*** RECORDS FOR THE TASK Section Begins ***

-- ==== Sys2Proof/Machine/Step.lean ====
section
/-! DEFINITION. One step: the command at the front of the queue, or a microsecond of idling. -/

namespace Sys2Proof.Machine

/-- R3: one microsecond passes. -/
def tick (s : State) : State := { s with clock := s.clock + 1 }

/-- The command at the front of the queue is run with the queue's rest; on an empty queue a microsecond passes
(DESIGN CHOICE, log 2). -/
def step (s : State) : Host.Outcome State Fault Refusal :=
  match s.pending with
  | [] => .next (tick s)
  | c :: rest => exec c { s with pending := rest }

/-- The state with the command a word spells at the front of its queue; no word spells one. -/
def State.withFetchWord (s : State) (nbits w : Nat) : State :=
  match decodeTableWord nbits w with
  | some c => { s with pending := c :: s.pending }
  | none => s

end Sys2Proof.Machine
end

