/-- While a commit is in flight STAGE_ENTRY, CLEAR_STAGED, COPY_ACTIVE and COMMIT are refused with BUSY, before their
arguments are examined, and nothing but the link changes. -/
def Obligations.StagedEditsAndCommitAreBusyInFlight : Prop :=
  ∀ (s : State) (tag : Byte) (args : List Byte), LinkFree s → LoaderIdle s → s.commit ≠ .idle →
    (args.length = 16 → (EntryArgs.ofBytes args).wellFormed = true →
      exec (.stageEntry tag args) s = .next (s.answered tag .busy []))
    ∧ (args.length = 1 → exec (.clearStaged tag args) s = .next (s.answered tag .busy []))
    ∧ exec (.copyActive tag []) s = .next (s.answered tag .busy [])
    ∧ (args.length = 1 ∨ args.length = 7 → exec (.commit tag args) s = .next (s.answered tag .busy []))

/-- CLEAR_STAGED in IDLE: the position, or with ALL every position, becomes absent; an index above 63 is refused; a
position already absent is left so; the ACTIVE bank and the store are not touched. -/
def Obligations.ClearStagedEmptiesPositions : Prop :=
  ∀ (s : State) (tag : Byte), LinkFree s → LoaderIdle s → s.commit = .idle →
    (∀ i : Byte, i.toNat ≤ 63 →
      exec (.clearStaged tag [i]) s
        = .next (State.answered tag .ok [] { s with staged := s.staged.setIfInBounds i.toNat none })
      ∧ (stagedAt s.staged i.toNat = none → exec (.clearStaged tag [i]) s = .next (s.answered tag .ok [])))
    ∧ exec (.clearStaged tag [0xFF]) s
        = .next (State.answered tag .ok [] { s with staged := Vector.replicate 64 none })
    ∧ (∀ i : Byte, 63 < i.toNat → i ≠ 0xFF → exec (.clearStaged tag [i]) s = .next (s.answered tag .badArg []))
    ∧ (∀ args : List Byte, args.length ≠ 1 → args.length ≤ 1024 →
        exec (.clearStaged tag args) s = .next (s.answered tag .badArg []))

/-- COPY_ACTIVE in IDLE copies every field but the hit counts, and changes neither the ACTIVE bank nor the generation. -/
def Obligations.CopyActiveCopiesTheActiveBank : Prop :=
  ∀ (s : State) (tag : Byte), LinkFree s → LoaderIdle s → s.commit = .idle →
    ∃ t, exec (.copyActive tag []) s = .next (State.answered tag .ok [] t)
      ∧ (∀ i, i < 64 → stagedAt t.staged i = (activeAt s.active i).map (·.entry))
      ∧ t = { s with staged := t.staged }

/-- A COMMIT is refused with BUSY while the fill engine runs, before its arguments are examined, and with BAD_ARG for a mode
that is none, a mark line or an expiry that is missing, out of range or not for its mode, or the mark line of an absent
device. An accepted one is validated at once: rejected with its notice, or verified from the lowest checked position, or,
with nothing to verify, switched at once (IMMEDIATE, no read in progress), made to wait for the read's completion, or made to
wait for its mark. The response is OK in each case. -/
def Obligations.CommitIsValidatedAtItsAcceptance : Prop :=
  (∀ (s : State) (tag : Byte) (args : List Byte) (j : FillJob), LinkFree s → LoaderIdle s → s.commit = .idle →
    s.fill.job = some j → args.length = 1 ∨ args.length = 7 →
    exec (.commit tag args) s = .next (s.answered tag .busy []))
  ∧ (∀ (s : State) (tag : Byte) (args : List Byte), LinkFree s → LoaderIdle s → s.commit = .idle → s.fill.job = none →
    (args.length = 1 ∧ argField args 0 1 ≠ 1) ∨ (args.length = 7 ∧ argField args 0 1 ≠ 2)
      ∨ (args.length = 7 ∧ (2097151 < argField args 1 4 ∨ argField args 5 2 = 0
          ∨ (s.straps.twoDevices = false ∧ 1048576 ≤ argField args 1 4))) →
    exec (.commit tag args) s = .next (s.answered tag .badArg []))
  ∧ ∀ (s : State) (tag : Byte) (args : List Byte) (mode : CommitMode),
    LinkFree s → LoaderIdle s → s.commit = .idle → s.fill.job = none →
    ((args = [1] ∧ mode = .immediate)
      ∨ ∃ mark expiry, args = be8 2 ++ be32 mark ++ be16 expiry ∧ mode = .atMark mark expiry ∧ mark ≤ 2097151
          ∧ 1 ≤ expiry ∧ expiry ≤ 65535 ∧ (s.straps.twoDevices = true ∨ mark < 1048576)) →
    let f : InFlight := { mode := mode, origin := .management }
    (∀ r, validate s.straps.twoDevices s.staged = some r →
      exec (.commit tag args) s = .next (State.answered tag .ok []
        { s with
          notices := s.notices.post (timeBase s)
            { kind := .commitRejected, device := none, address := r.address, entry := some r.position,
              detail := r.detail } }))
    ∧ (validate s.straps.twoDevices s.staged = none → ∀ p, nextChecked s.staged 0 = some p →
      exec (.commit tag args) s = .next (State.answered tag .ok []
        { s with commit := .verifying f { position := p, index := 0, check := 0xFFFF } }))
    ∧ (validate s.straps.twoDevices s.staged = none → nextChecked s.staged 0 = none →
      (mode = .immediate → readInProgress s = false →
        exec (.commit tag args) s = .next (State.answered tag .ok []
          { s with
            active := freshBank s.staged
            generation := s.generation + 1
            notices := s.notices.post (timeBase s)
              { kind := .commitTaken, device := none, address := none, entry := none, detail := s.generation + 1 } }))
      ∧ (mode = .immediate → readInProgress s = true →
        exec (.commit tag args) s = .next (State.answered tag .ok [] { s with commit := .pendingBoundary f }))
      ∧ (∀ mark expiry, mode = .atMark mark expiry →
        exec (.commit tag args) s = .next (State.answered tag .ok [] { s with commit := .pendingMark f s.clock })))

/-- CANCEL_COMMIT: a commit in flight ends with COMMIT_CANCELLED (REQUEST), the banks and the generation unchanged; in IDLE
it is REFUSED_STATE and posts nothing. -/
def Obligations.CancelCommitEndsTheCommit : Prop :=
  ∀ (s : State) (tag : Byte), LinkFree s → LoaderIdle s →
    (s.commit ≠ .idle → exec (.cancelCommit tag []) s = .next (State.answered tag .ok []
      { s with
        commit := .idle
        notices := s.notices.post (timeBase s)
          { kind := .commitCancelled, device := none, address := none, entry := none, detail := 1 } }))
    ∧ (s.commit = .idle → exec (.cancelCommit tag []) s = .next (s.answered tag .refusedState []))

*** RECORDS FOR THE TASK Section Ends ***
*** RECORDS FOR THE TASK Section Begins ***

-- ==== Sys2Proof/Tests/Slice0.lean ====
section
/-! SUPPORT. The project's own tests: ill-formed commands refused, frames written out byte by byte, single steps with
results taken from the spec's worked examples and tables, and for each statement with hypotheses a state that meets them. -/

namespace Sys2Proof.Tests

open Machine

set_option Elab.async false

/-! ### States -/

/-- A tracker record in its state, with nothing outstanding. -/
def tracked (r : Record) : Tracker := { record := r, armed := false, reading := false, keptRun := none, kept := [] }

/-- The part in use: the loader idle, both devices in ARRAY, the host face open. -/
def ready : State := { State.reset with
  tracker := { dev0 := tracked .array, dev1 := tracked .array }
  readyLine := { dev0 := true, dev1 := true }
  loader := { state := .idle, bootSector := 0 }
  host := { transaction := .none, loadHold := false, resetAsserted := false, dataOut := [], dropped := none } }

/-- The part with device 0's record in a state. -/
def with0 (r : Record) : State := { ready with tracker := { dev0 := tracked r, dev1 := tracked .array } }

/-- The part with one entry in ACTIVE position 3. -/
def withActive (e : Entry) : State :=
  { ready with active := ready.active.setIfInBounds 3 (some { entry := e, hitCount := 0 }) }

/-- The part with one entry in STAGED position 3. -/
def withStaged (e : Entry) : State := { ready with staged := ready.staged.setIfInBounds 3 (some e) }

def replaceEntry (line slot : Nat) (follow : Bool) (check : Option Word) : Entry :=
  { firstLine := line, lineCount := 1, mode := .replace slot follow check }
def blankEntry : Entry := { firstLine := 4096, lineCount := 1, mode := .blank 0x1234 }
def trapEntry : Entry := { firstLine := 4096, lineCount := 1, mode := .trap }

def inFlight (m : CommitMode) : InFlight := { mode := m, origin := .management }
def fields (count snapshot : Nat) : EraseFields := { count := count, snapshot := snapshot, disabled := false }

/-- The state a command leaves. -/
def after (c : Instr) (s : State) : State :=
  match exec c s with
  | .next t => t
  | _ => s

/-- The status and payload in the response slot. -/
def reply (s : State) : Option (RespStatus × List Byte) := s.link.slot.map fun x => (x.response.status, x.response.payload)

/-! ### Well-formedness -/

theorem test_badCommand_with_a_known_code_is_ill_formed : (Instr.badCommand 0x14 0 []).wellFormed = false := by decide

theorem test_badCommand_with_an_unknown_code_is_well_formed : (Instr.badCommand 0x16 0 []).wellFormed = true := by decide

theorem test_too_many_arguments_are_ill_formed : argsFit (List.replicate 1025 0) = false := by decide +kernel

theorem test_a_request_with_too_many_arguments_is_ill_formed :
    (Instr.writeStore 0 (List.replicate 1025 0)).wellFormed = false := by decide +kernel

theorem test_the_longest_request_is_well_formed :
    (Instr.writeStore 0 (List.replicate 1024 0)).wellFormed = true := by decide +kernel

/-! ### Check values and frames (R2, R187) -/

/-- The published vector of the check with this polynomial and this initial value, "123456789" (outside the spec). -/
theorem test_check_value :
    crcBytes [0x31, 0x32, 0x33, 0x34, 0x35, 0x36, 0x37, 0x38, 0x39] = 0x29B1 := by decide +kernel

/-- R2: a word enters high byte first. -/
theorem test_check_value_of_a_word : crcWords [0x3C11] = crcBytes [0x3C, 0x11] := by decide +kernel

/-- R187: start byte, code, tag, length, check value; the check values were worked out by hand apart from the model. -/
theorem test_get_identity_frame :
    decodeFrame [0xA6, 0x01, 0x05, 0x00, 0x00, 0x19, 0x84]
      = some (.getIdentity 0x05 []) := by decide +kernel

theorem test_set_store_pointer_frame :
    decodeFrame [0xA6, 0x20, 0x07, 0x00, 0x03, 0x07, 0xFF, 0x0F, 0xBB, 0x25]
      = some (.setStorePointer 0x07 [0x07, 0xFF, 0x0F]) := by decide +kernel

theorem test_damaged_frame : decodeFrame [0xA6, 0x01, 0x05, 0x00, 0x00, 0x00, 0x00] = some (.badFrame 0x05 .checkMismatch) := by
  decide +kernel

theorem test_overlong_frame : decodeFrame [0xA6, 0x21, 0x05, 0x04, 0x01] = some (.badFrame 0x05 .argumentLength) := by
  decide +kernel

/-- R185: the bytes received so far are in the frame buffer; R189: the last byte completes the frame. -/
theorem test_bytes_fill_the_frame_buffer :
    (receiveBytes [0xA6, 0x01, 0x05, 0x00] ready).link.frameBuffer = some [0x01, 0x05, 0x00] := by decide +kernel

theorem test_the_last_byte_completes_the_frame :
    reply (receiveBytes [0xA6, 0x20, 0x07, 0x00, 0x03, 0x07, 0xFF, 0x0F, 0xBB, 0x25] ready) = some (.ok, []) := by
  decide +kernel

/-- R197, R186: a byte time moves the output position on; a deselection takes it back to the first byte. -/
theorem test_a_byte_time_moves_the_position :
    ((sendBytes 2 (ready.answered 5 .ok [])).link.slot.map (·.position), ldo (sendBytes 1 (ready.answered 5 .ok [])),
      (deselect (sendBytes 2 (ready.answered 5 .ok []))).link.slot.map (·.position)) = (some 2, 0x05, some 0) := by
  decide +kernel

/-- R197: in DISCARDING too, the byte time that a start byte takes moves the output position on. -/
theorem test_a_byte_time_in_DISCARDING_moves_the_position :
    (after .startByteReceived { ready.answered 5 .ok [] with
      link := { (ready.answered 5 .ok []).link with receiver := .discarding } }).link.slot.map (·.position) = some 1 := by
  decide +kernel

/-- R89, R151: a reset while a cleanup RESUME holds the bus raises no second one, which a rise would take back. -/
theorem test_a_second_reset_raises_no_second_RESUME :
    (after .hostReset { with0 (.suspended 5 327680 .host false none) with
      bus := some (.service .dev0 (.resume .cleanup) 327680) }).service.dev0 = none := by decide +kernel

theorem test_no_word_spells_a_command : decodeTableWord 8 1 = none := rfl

*** RECORDS FOR THE TASK Section Ends ***

▸ TASK DIRECTIONS:
Among the entries above, the line containing "open Machine", the line containing "def tracked (r", and all lines between them are to be restated word for word; nothing else belongs in the reply.

▸ TASK SOLUTION:
open Machine

set_option Elab.async false

/-! ### States -/

/-- A tracker record in its state, with nothing outstanding. -/
def tracked (r : Record) : Tracker := { record := r, armed := false, reading := false, keptRun := none, kept := [] }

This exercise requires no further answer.